August 14, 2019
JERUSALEM: Israel had started expelling overstaying Filipino workers, a children’s rights group and authorities said on Tuesday, hours Rosemarie Perez and her Israeli-born teenaged son were deported when 11th hour legal appeals failed.
Some 600 workers from the Philippines face deportation over a loss of residency status, activists say.
They include those who breached the conditions of their residency by starting families in the country.
Perez was arrested by immigration officials along with her 13-year-old son Rohan last week for remaining in the country illegally.
They were taken to Ben-Gurion airport near Tel Aviv on Sunday night after an appeals court upheld their deportation, Beth Franco of the United Children of Israel (UCI) association said.
But they were taken off the plane after their lawyer requested an urgent hearing on their status in a bid to have them remain in Israel.
On Monday evening, they were again escorted to Ben-Gurion airport where they were put on a flight to Bangkok for onward connection to Manila, Franco said.
Israel’s immigration authority confirmed in a statement that they had been deported, adding that Perez had been in the country illegally for 12 years and that all court appeals had been exhausted.
The families and supporters say deporting the children to a country, which they have never seen and whose languages they do not speak is a cruel policy.
The embassy of Israel in Manila said a foreign worker was allowed to live and work in Israel up to five years.
“The government of Israel greatly appreciates the contribution of the overseas Filipino workers (OFWs), who have been staying and living in Israel for so many years,” the embassy said in a statement. It added that to show its concern to the working conditions of Filipinos, Israel signed a “historical” bilateral labor agreement with the Philippines “to improve the rights of OFWs and dramatically reduce the placement fees.”

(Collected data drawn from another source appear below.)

/-! ### modStarted -/

@[simp] theorem State.modStarted_pending (s : State) (q tag : Nat) (f : Started → Started) : (s.modStarted q tag f).pending = s.pending := rfl
@[simp] theorem State.modStarted_out (s : State) (q tag : Nat) (f : Started → Started) : (s.modStarted q tag f).out = s.out := rfl
@[simp] theorem State.modStarted_draws (s : State) (q tag : Nat) (f : Started → Started) : (s.modStarted q tag f).draws = s.draws := rfl
@[simp] theorem State.modStarted_nor (s : State) (q tag : Nat) (f : Started → Started) : (s.modStarted q tag f).nor = s.nor := rfl
@[simp] theorem State.modStarted_ident (s : State) (q tag : Nat) (f : Started → Started) : (s.modStarted q tag f).ident = s.ident := rfl
@[simp] theorem State.modStarted_errata (s : State) (q tag : Nat) (f : Started → Started) : (s.modStarted q tag f).errata = s.errata := rfl
@[simp] theorem State.modStarted_sects (s : State) (q tag : Nat) (f : Started → Started) : (s.modStarted q tag f).sects = s.sects := rfl
@[simp] theorem State.modStarted_cores (s : State) (q tag : Nat) (f : Started → Started) : (s.modStarted q tag f).cores = s.cores := rfl
@[simp] theorem State.modStarted_cap (s : State) (q tag : Nat) (f : Started → Started) : (s.modStarted q tag f).cap = s.cap := rfl
@[simp] theorem State.modStarted_coreMem (s : State) (q tag : Nat) (f : Started → Started) : (s.modStarted q tag f).coreMem = s.coreMem := rfl
@[simp] theorem State.modStarted_coreLines (s : State) (q tag : Nat) (f : Started → Started) : (s.modStarted q tag f).coreLines = s.coreLines := rfl
@[simp] theorem State.modStarted_sectMem (s : State) (q tag : Nat) (f : Started → Started) : (s.modStarted q tag f).sectMem = s.sectMem := rfl
@[simp] theorem State.modStarted_sectLines (s : State) (q tag : Nat) (f : Started → Started) : (s.modStarted q tag f).sectLines = s.sectLines := rfl
@[simp] theorem State.modStarted_caskRaw (s : State) (q tag : Nat) (f : Started → Started) : (s.modStarted q tag f).caskRaw = s.caskRaw := rfl
@[simp] theorem State.modStarted_mem (s : State) (q tag : Nat) (f : Started → Started) : (s.modStarted q tag f).mem = s.mem := rfl
@[simp] theorem State.modStarted_rack (s : State) (q tag : Nat) (f : Started → Started) : (s.modStarted q tag f).rack = s.rack := rfl
@[simp] theorem State.modStarted_cellar (s : State) (q tag : Nat) (f : Started → Started) : (s.modStarted q tag f).cellar = s.cellar := rfl
@[simp] theorem State.modStarted_streams (s : State) (q tag : Nat) (f : Started → Started) : (s.modStarted q tag f).streams = s.streams := rfl
@[simp] theorem State.modStarted_slots (s : State) (q tag : Nat) (f : Started → Started) : (s.modStarted q tag f).slots = s.slots := rfl
@[simp] theorem State.modStarted_reqs (s : State) (q tag : Nat) (f : Started → Started) : (s.modStarted q tag f).reqs = s.reqs := rfl
@[simp] theorem State.modStarted_parts (s : State) (q tag : Nat) (f : Started → Started) : (s.modStarted q tag f).parts = s.parts := rfl
@[simp] theorem State.modStarted_cmds (s : State) (q tag : Nat) (f : Started → Started) : (s.modStarted q tag f).cmds = s.cmds := rfl
@[simp] theorem State.modStarted_nextCmd (s : State) (q tag : Nat) (f : Started → Started) : (s.modStarted q tag f).nextCmd = s.nextCmd := rfl
@[simp] theorem State.modStarted_logs (s : State) (q tag : Nat) (f : Started → Started) : (s.modStarted q tag f).logs = s.logs := rfl
@[simp] theorem State.modStarted_fabric (s : State) (q tag : Nat) (f : Started → Started) : (s.modStarted q tag f).fabric = s.fabric := rfl
@[simp] theorem State.modStarted_channels (s : State) (q tag : Nat) (f : Started → Started) : (s.modStarted q tag f).channels = s.channels := rfl
@[simp] theorem State.modStarted_malt (s : State) (q tag : Nat) (f : Started → Started) : (s.modStarted q tag f).malt = s.malt := rfl
@[simp] theorem State.modStarted_buddy (s : State) (q tag : Nat) (f : Started → Started) : (s.modStarted q tag f).buddy = s.buddy := rfl
@[simp] theorem State.modStarted_power (s : State) (q tag : Nat) (f : Started → Started) : (s.modStarted q tag f).power = s.power := rfl
@[simp] theorem State.modStarted_time (s : State) (q tag : Nat) (f : Started → Started) : (s.modStarted q tag f).time = s.time := rfl
@[simp] theorem State.modStarted_board (s : State) (q tag : Nat) (f : Started → Started) : (s.modStarted q tag f).board = s.board := rfl

/-! ### modChannel -/

@[simp] theorem State.modChannel_pending (s : State) (n c : Nat) (f : Channel → Channel) : (s.modChannel n c f).pending = s.pending := rfl
@[simp] theorem State.modChannel_out (s : State) (n c : Nat) (f : Channel → Channel) : (s.modChannel n c f).out = s.out := rfl
@[simp] theorem State.modChannel_draws (s : State) (n c : Nat) (f : Channel → Channel) : (s.modChannel n c f).draws = s.draws := rfl
@[simp] theorem State.modChannel_nor (s : State) (n c : Nat) (f : Channel → Channel) : (s.modChannel n c f).nor = s.nor := rfl
@[simp] theorem State.modChannel_ident (s : State) (n c : Nat) (f : Channel → Channel) : (s.modChannel n c f).ident = s.ident := rfl
@[simp] theorem State.modChannel_errata (s : State) (n c : Nat) (f : Channel → Channel) : (s.modChannel n c f).errata = s.errata := rfl
@[simp] theorem State.modChannel_sects (s : State) (n c : Nat) (f : Channel → Channel) : (s.modChannel n c f).sects = s.sects := rfl
@[simp] theorem State.modChannel_cores (s : State) (n c : Nat) (f : Channel → Channel) : (s.modChannel n c f).cores = s.cores := rfl
@[simp] theorem State.modChannel_cap (s : State) (n c : Nat) (f : Channel → Channel) : (s.modChannel n c f).cap = s.cap := rfl
@[simp] theorem State.modChannel_coreMem (s : State) (n c : Nat) (f : Channel → Channel) : (s.modChannel n c f).coreMem = s.coreMem := rfl
@[simp] theorem State.modChannel_coreLines (s : State) (n c : Nat) (f : Channel → Channel) : (s.modChannel n c f).coreLines = s.coreLines := rfl
@[simp] theorem State.modChannel_sectMem (s : State) (n c : Nat) (f : Channel → Channel) : (s.modChannel n c f).sectMem = s.sectMem := rfl
@[simp] theorem State.modChannel_sectLines (s : State) (n c : Nat) (f : Channel → Channel) : (s.modChannel n c f).sectLines = s.sectLines := rfl
@[simp] theorem State.modChannel_caskRaw (s : State) (n c : Nat) (f : Channel → Channel) : (s.modChannel n c f).caskRaw = s.caskRaw := rfl
@[simp] theorem State.modChannel_mem (s : State) (n c : Nat) (f : Channel → Channel) : (s.modChannel n c f).mem = s.mem := rfl
@[simp] theorem State.modChannel_rack (s : State) (n c : Nat) (f : Channel → Channel) : (s.modChannel n c f).rack = s.rack := rfl
@[simp] theorem State.modChannel_cellar (s : State) (n c : Nat) (f : Channel → Channel) : (s.modChannel n c f).cellar = s.cellar := rfl
@[simp] theorem State.modChannel_streams (s : State) (n c : Nat) (f : Channel → Channel) : (s.modChannel n c f).streams = s.streams := rfl
@[simp] theorem State.modChannel_slots (s : State) (n c : Nat) (f : Channel → Channel) : (s.modChannel n c f).slots = s.slots := rfl
@[simp] theorem State.modChannel_reqs (s : State) (n c : Nat) (f : Channel → Channel) : (s.modChannel n c f).reqs = s.reqs := rfl
@[simp] theorem State.modChannel_parts (s : State) (n c : Nat) (f : Channel → Channel) : (s.modChannel n c f).parts = s.parts := rfl
@[simp] theorem State.modChannel_cmds (s : State) (n c : Nat) (f : Channel → Channel) : (s.modChannel n c f).cmds = s.cmds := rfl
@[simp] theorem State.modChannel_nextCmd (s : State) (n c : Nat) (f : Channel → Channel) : (s.modChannel n c f).nextCmd = s.nextCmd := rfl
@[simp] theorem State.modChannel_logs (s : State) (n c : Nat) (f : Channel → Channel) : (s.modChannel n c f).logs = s.logs := rfl
@[simp] theorem State.modChannel_fabric (s : State) (n c : Nat) (f : Channel → Channel) : (s.modChannel n c f).fabric = s.fabric := rfl
@[simp] theorem State.modChannel_channels (s : State) (n c : Nat) (f : Channel → Channel) : (s.modChannel n c f).channels = s.channels := rfl
@[simp] theorem State.modChannel_malt (s : State) (n c : Nat) (f : Channel → Channel) : (s.modChannel n c f).malt = s.malt := rfl
@[simp] theorem State.modChannel_buddy (s : State) (n c : Nat) (f : Channel → Channel) : (s.modChannel n c f).buddy = s.buddy := rfl
@[simp] theorem State.modChannel_power (s : State) (n c : Nat) (f : Channel → Channel) : (s.modChannel n c f).power = s.power := rfl
@[simp] theorem State.modChannel_time (s : State) (n c : Nat) (f : Channel → Channel) : (s.modChannel n c f).time = s.time := rfl
@[simp] theorem State.modChannel_board (s : State) (n c : Nat) (f : Channel → Channel) : (s.modChannel n c f).board = s.board := rfl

The embassy said Israel’s Supreme Court “scrutinized” the case of Perez, who was found to have been illegally staying in the country for 12 years.
Last week, migrants, their children and Israeli supporters held a protest in Tel Aviv against the policy of deporting Israeli-born children of migrants.
Many of the 28,000 — largely Christian — Filipinos in Israel arrived to work as caregivers and home help, but according to UCI, some 600 families could now face expulsion.
Their visas were conditioned on the requirement that they do not start a family in the country apart from certain exceptions, the association says.
The issue has particular resonance in Israel, where there are long-term fears about maintaining a Jewish majority in the country, which was founded as a national homeland for Jews.